Each line below from the one containing "guard := .zero" through the one containing "e.ra.toNat).toNat)] s) s" is to be given again exactly, and no line outside that span.

[Stored dataset items]

▬▬▬

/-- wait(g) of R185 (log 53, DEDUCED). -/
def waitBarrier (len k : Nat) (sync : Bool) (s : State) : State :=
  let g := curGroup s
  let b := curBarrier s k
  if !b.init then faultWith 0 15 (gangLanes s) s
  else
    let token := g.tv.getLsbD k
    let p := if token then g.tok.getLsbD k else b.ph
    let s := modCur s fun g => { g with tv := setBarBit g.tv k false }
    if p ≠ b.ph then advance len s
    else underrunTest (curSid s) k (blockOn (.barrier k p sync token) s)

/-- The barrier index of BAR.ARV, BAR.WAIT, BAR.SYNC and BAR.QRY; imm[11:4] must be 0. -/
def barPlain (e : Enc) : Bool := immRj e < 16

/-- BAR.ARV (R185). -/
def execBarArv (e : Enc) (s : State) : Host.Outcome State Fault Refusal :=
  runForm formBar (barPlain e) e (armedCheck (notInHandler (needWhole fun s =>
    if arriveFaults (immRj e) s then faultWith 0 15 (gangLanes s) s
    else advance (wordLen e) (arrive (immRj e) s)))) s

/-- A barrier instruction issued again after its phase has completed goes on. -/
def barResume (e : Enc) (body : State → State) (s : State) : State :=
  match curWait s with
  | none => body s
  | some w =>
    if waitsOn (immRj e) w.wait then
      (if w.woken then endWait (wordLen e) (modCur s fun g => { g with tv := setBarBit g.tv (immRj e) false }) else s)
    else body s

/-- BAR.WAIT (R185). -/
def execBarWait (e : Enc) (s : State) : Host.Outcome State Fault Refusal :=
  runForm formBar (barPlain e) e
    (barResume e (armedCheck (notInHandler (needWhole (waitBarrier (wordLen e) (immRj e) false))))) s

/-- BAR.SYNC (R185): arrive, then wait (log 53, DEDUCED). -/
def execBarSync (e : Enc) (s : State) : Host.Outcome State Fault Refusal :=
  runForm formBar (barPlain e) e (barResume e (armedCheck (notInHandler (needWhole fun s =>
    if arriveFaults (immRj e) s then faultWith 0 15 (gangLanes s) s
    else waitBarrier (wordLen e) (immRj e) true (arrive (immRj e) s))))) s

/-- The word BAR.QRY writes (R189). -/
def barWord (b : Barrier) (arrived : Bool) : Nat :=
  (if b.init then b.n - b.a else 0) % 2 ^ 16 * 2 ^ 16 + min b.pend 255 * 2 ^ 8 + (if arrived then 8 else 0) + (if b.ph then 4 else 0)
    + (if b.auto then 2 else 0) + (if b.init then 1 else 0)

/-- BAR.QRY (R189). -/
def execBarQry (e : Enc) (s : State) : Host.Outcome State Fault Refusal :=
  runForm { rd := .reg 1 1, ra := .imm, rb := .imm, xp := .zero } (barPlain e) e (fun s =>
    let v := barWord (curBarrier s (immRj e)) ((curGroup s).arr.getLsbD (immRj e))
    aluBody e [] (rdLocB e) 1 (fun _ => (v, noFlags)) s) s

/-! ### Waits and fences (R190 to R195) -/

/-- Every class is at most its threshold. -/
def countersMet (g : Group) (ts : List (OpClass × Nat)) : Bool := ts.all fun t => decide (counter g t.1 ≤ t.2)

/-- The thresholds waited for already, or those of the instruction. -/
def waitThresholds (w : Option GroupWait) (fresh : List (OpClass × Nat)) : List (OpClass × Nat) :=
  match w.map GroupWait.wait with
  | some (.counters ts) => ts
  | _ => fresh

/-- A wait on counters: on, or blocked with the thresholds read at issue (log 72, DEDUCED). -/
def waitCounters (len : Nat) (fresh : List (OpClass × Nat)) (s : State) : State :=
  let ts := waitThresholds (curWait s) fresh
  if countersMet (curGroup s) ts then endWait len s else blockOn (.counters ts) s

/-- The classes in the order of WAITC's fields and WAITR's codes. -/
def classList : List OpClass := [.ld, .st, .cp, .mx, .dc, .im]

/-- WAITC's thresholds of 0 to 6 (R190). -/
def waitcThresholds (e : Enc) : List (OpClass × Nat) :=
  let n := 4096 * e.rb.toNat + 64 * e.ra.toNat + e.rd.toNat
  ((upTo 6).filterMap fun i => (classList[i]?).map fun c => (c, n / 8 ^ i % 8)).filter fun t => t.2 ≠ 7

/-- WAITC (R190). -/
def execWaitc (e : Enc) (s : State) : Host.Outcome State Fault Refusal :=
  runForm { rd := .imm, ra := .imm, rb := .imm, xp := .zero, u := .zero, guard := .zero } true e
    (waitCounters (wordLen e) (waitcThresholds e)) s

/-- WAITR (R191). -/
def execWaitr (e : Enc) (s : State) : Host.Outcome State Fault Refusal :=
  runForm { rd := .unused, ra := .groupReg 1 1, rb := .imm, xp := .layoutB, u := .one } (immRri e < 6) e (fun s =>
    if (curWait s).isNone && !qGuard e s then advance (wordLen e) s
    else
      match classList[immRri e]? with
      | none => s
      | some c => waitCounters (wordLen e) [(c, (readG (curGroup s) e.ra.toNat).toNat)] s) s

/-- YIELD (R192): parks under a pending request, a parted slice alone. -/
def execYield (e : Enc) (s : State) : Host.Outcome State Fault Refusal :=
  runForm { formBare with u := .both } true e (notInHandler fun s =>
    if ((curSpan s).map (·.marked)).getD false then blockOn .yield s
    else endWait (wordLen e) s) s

▬▬▬

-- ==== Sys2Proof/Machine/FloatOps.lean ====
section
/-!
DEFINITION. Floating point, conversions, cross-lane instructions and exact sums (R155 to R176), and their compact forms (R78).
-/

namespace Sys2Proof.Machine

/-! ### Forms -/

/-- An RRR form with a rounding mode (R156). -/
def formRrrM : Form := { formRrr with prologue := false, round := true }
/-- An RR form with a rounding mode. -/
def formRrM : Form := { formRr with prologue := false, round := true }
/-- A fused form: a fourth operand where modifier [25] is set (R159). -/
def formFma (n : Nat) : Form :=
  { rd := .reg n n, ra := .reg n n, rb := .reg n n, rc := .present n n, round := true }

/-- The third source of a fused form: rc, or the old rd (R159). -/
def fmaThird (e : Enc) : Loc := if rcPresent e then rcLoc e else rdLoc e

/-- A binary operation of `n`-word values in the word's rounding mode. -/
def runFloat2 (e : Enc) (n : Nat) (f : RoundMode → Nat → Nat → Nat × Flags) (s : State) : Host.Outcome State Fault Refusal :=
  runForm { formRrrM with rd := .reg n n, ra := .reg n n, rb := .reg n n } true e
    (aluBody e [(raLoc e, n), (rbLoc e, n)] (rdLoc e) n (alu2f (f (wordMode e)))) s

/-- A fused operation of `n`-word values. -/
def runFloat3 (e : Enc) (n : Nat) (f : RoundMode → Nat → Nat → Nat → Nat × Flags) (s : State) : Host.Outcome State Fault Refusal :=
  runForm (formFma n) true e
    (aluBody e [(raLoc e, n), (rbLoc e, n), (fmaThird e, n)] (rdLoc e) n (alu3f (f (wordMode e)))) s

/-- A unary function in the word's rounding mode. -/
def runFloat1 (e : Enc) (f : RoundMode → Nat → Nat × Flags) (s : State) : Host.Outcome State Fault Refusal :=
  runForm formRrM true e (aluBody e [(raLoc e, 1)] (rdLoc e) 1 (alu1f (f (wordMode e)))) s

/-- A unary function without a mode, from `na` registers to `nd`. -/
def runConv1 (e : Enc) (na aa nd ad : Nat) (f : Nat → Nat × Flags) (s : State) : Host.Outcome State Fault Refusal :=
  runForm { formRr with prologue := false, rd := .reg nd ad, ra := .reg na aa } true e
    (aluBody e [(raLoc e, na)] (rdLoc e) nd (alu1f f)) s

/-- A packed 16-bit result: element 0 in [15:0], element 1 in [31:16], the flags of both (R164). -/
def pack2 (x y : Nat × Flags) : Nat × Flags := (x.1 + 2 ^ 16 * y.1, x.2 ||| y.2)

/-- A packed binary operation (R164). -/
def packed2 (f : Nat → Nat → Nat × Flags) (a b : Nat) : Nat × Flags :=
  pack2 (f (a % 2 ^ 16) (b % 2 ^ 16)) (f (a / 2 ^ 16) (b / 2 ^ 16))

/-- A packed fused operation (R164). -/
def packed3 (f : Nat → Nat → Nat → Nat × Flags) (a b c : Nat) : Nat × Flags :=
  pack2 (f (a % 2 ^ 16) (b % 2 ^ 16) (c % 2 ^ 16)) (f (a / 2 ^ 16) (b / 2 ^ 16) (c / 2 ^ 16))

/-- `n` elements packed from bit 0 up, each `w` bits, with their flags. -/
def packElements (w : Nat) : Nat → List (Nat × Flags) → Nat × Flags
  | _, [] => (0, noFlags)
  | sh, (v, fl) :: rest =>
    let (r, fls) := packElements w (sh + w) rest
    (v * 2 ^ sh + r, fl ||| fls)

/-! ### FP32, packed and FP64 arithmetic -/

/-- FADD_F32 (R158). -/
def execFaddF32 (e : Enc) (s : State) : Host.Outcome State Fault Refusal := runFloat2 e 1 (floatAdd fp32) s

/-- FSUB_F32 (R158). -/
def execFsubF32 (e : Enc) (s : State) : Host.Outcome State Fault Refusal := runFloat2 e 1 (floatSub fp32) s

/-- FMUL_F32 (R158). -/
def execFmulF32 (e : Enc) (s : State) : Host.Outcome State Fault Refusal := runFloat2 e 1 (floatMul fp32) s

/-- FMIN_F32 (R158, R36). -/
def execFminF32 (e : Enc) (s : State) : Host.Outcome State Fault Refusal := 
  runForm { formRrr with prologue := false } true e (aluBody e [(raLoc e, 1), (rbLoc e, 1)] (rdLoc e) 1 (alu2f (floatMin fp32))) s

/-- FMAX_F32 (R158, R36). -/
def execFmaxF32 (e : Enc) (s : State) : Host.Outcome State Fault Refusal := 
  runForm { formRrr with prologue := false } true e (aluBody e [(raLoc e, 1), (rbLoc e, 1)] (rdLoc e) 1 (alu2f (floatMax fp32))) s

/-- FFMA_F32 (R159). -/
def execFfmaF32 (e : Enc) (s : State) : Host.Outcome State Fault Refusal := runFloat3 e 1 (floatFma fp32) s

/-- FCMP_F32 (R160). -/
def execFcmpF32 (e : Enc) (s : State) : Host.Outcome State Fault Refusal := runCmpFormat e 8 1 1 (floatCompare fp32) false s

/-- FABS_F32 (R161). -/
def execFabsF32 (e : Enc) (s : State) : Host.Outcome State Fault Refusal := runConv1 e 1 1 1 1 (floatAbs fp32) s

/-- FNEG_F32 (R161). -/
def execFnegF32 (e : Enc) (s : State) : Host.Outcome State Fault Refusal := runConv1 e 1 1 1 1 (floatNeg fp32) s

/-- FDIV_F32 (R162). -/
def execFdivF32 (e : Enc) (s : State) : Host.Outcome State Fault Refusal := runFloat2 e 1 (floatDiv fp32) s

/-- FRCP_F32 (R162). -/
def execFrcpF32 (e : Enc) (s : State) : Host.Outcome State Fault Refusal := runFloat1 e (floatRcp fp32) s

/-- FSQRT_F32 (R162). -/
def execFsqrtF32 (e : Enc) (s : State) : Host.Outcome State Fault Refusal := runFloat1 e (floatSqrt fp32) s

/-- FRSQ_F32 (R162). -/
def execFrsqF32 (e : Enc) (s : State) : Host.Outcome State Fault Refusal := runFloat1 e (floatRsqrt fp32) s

▬▬▬

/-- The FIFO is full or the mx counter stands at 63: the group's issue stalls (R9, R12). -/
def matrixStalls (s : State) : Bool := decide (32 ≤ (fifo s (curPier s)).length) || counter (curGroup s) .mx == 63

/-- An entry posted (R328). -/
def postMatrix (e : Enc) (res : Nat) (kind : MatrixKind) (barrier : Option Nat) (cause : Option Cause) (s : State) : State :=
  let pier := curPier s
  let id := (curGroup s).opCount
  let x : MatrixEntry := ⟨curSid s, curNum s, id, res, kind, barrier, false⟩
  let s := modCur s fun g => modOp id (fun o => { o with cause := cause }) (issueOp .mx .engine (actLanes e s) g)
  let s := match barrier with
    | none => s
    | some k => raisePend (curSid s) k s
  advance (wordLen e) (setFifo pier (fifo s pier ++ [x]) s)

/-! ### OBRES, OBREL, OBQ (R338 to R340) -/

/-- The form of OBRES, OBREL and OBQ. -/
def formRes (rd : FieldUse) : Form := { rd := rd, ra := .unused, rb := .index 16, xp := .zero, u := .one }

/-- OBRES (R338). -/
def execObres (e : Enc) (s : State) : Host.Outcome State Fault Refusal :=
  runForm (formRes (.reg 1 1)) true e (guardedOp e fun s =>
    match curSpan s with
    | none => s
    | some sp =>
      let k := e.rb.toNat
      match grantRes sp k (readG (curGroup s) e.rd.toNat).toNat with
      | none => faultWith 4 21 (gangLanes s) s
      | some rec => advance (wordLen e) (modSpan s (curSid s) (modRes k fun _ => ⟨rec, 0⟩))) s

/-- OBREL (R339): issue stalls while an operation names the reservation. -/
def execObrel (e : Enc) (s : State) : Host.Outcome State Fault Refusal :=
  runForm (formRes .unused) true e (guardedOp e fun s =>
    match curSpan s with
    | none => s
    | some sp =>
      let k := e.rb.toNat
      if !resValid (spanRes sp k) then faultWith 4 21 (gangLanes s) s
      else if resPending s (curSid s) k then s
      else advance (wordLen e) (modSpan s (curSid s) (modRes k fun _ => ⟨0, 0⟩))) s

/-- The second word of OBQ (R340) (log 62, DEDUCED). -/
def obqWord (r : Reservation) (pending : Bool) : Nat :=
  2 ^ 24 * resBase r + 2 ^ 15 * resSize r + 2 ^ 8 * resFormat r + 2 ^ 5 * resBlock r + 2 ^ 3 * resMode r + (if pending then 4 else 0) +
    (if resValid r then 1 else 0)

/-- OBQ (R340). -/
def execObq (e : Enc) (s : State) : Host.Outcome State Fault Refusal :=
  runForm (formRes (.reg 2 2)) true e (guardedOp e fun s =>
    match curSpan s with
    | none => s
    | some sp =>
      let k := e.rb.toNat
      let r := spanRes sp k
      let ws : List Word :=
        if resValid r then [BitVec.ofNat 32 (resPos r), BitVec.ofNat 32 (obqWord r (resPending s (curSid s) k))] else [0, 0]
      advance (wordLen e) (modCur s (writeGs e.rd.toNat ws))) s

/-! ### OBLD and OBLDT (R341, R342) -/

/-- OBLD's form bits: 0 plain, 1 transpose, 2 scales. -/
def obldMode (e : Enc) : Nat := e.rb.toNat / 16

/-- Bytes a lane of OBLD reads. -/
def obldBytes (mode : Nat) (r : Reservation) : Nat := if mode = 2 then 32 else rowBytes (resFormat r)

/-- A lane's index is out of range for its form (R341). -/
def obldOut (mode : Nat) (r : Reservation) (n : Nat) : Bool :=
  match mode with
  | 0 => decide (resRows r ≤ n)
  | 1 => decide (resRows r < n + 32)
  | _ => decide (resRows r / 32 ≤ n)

▬▬▬

_ANSWER AREA_
  runForm { rd := .imm, ra := .imm, rb := .imm, xp := .zero, u := .zero, guard := .zero } true e
    (waitCounters (wordLen e) (waitcThresholds e)) s

/-- WAITR (R191). -/
def execWaitr (e : Enc) (s : State) : Host.Outcome State Fault Refusal :=
  runForm { rd := .unused, ra := .groupReg 1 1, rb := .imm, xp := .layoutB, u := .one } (immRri e < 6) e (fun s =>
    if (curWait s).isNone && !qGuard e s then advance (wordLen e) s
    else
      match classList[immRri e]? with
      | none => s
      | some c => waitCounters (wordLen e) [(c, (readG (curGroup s) e.ra.toNat).toNat)] s) s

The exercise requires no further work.